Repeat word for word everything from the line containing "let x := leBytes" to the end of the listing, first and last lines included, and only that.

____________

-- ==== Sys2Proof/Machine/VectorCmd.lean ====
section
/-! DEFINITION. The commands: vector, scalar and control instructions of a thread group (chapters 07 and 08). -/
namespace Sys2Proof.Machine

/-- VECTOR_OP (07 R300): A vector integer or floating-point instruction acts for the active, predicated-on threads. -/
def execVectorOp (g : GIns) (op : VOp) (rd : Nat) (a : VSrc) (b : VSrc) (c : VSrc) (s : State) : Res :=
  s.onIns g (s.evVectorOp g op rd a b c)
/-- SCALAR_OP (07 R307): A scalar instruction executes once per issue for the group. -/
def execScalarOp (g : GIns) (op : SOp) (rd : Nat) (a : SSrc) (b : SSrc) (s : State) : Res := s.onIns g (s.evScalarOp g op rd a b)
/-- BRANCH (07 R301): A conditional branch splits the active set by its per-thread condition. -/
def execBranch (g : GIns) (cond : BranchCond) (target : Int) (s : State) : Res := s.onIns g (s.evBranch g cond target)
/-- YIELD (07 R302): YIELD triggers the starvation escape at once. -/
def execYieldOp (g : GIns) (s : State) : Res := s.onIns g (s.evYield g)
/-- STARVATION_ESCAPE (07 R302): After 4,096 issues with unchanged waiting threads, the quarter gives the waiting threads the active set.
-/
def execStarvationEscape (mould : Nat) (quarter : Nat) (slot : Nat) (s : State) : Res :=
  s.onPlace mould quarter slot (s.evStarvationEscape mould quarter slot)
/-- BAR_G (07 R303): BAR.G fences and waits until every live thread of the group has executed a BAR.G. -/
def execBarG (g : GIns) (s : State) : Res := s.onIns g (s.evBarG g)
/-- EXIT (07 R304): EXIT ends the active threads; the last exit ends the group and may complete the sheet. -/
def execExit (g : GIns) (s : State) : Res := s.onIns g (s.evExit g)
/-- MOVS (07 R308): MOVS reads a special register into a scalar or vector register. -/
def execMovs (g : GIns) (sr : SReg) (scalar : Bool) (rd : Nat) (s : State) : Res := s.onIns g (s.evMovs g sr scalar rd)
/-- CVT (08 R351): A CVT instruction converts between FP32 and BF16 or FP8. -/
def execCvt (g : GIns) (op : CvtOp) (rd : Nat) (ra : Nat) (s : State) : Res := s.onIns g (s.evCvt g op rd ra)
/-- CVT_PB (08 R353): CVT.pb8 or CVT.pb4 converts the group's 32 FP32 values into one block. -/
def execCvtPb (g : GIns) (fmt : Fmt) (rd : Nat) (ra : Nat) (s : State) : Res := s.onIns g (s.evCvtPb g fmt rd ra)

end Sys2Proof.Machine
end

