/-- Parts of 07 R313-R315, 08 R333, R334, 09 R381, R386-R392, Table 09-6: loads, stores and atomics translate and check every element before
anything is read or written; the fault of the lowest kind traps, uncorrectable data in a table faults the partition, and an instruction
whose registers do not exist is ILLEGAL. For one thread: a load of scratch or of memory lands in its lane, a store and an atomic reach the
address that the meaning computes. LD.ACQ and the fences end with an acquire, ST.REL is a store that waits for the answers to earlier
remote accesses, as FENCE.R does. What awaits a result, or an acquire that is outstanding, does not issue (07 R297). -/
def Obligations.LoadsAndStoresAct : Prop :=
  ∀ (s : State) (i : GIns) (g : Group), Issues s i g →
    let w := s.issuing i g
    let act := i.acts g
    let bits (t : Nat) : BitVec 32 := BitVec.ofNat 32 (maskOf [t])
    (∀ op, g.blocks (memNeed op) = false → g.memLegal op = true →
      let r := w.targets i g false op act
      (r.1.any (fun e => e.2.2 == .table) = false → firstFault (r.1.filterMap (r.2.elemFault true)) = none →
        Effect (.load i op) s ((r.2.loadBody i g op false r.1).advanced i g) ∧
        (farSectors r.1 = [] → Effect (.ldAcq i op) s (((r.2.loadBody i g op true r.1).acquire i.mould).advanced i g))) ∧
      (r.1.any (fun e => e.2.2 == .table) = true → Effect (.load i op) s ((r.2.partFault g.part 1).issuedBy i g)) ∧
      (∀ k m a p, r.1.any (fun e => e.2.2 == .table) = false → firstFault (r.1.filterMap (r.2.elemFault true)) = some (.trap k m a p) →
        g.landed = true → act ≠ 0 →
        Effect (.load i op) s ((r.2.slotIssued i).trapTake i g k (m &&& act) a p (r.1.map fun e => e.2.1)))) ∧
    (∀ op, g.blocks (memNeed op) = true → ∀ c ∈ [.load i op, .ldAcq i op, .store i op, .stRel i op], Effect c s s) ∧
    (∀ op, g.blocks (memNeed op) = false → g.memLegal op = true →
      let r := w.targets i g true op act
      (r.1.any (fun e => e.2.2 == .table) = false → firstFault (r.1.filterMap (r.2.elemFault false)) = none →
        Effect (.store i op) s ((r.2.storeBody i g op r.1).advanced i g) ∧
        (g.pending = [] → Effect (.stRel i op) s ((r.2.storeBody i g op r.1).advanced i g)))) ∧
    (∀ op, g.blocks (memNeed op) = false → g.memLegal op = false → Effect (.load i op) s (s.illegal i g) ∧
      Effect (.store i op) s (s.illegal i g)) ∧
    (∀ op, g.blocks (atomNeed op) = false → g.atomLegal op = false → Effect (.atomicInstr i op) s (s.illegal i g)) ∧
    (∀ op, g.blocks (atomNeed op) = false → g.atomLegal op = true → g.memLegal op.mem = true →
      let r := w.targets i g true op.mem act
      r.1.any (fun e => e.2.2 == .table) = false → firstFault (r.1.filterMap (r.2.elemFault true)) = none →
        Effect (.atomicInstr i op) s ((r.2.atomBody i g op r.1).advanced i g)) ∧
    Effect (.fenceP i) s ((w.acquire i.mould).advanced i g) ∧ (g.pending = [] → Effect (.fenceR i) s ((w.acquire i.mould).advanced i g)) ∧
    (g.pending ≠ [] → Effect (.fenceR i) s s ∧ ∀ op, Effect (.stRel i op) s s) ∧
    (∀ op t, g.blocks (memNeed op) = false → g.memLegal op = true → bitsSet 32 act.toNat = [t] →
      let a := g.memAddr op t
      let x := leBytes op.size (g.vWide op.rd t (regsOf op.size))
      (a % op.size ≠ 0 → g.landed = true → Effect (.load i op) s ((w.slotIssued i).trapTake i g 2 (bits t &&& act) a false [a]) ∧
        Effect (.store i op) s ((w.slotIssued i).trapTake i g 2 (bits t &&& act) a false [a])) ∧
      (op.scratch = true → a % op.size = 0 → g.window < a + op.size → g.landed = true →
        Effect (.load i op) s ((w.slotIssued i).trapTake i g 3 (bits t &&& act) a false [a]) ∧
        Effect (.store i op) s ((w.slotIssued i).trapTake i g 3 (bits t &&& act) a false [a])) ∧
      (op.scratch = true → a % op.size = 0 → a + op.size ≤ g.window →
        Effect (.load i op) s ((w.onGroup i fun h =>
          h.putWide op.rd t (extendTo op.size op.signed (leNat (w.scratchRead i g a op.size))) (regsOf op.size)).advanced i g) ∧
        Effect (.store i op) s ((w.scratchWrite i g a x).advanced i g)) ∧
      (∀ va ppa wr ok w1 d, op.scratch = false → a % op.size = 0 → w.placeOf a = .local_ va →
        w.xlate i.mould g.part va = (.leaf ppa wr ok, w1) → (w1.partAt g.part).dpa (ppa + va % 65536) = some d →
        (w1.isPoisoned (d / 64) = false → (w1.mouldAt i.mould).lcache.find? (fun l => l.1 == d / 64) = none →
          Effect (.load i op) s (((w1.updMould i.mould fun m =>
              { m with lcache := (d / 64, w1.memRead (64 * (d / 64)) 64) :: m.lcache.filter fun l => l.1 != d / 64 }).onGroup i fun h =>
            h.putWide op.rd t (extendTo op.size op.signed (fld (w1.memRead (64 * (d / 64)) 64) (d % 64) op.size))
              (regsOf op.size)).advanced i g)) ∧
        (wr = true → (w1.partAt g.part).inImage d = false → Effect (.store i op) s ((w1.storeThrough i.mould d x).advanced i g)) ∧
        (wr = false ∨ (w1.partAt g.part).inImage d = true → g.landed = true →
          Effect (.store i op) s ((w1.slotIssued i).trapTake i g 4 (bits t &&& act) a false [a]))))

____________

## Response area
      let x := leBytes op.size (g.vWide op.rd t (regsOf op.size))
      (a % op.size ≠ 0 → g.landed = true → Effect (.load i op) s ((w.slotIssued i).trapTake i g 2 (bits t &&& act) a false [a]) ∧
        Effect (.store i op) s ((w.slotIssued i).trapTake i g 2 (bits t &&& act) a false [a])) ∧
      (op.scratch = true → a % op.size = 0 → g.window < a + op.size → g.landed = true →
        Effect (.load i op) s ((w.slotIssued i).trapTake i g 3 (bits t &&& act) a false [a]) ∧
        Effect (.store i op) s ((w.slotIssued i).trapTake i g 3 (bits t &&& act) a false [a])) ∧
      (op.scratch = true → a % op.size = 0 → a + op.size ≤ g.window →
        Effect (.load i op) s ((w.onGroup i fun h =>
          h.putWide op.rd t (extendTo op.size op.signed (leNat (w.scratchRead i g a op.size))) (regsOf op.size)).advanced i g) ∧
        Effect (.store i op) s ((w.scratchWrite i g a x).advanced i g)) ∧
      (∀ va ppa wr ok w1 d, op.scratch = false → a % op.size = 0 → w.placeOf a = .local_ va →
        w.xlate i.mould g.part va = (.leaf ppa wr ok, w1) → (w1.partAt g.part).dpa (ppa + va % 65536) = some d →
        (w1.isPoisoned (d / 64) = false → (w1.mouldAt i.mould).lcache.find? (fun l => l.1 == d / 64) = none →
          Effect (.load i op) s (((w1.updMould i.mould fun m =>
              { m with lcache := (d / 64, w1.memRead (64 * (d / 64)) 64) :: m.lcache.filter fun l => l.1 != d / 64 }).onGroup i fun h =>
            h.putWide op.rd t (extendTo op.size op.signed (fld (w1.memRead (64 * (d / 64)) 64) (d % 64) op.size))
              (regsOf op.size)).advanced i g)) ∧
        (wr = true → (w1.partAt g.part).inImage d = false → Effect (.store i op) s ((w1.storeThrough i.mould d x).advanced i g)) ∧
        (wr = false ∨ (w1.partAt g.part).inImage d = true → g.landed = true →
          Effect (.store i op) s ((w1.slotIssued i).trapTake i g 4 (bits t &&& act) a false [a]))))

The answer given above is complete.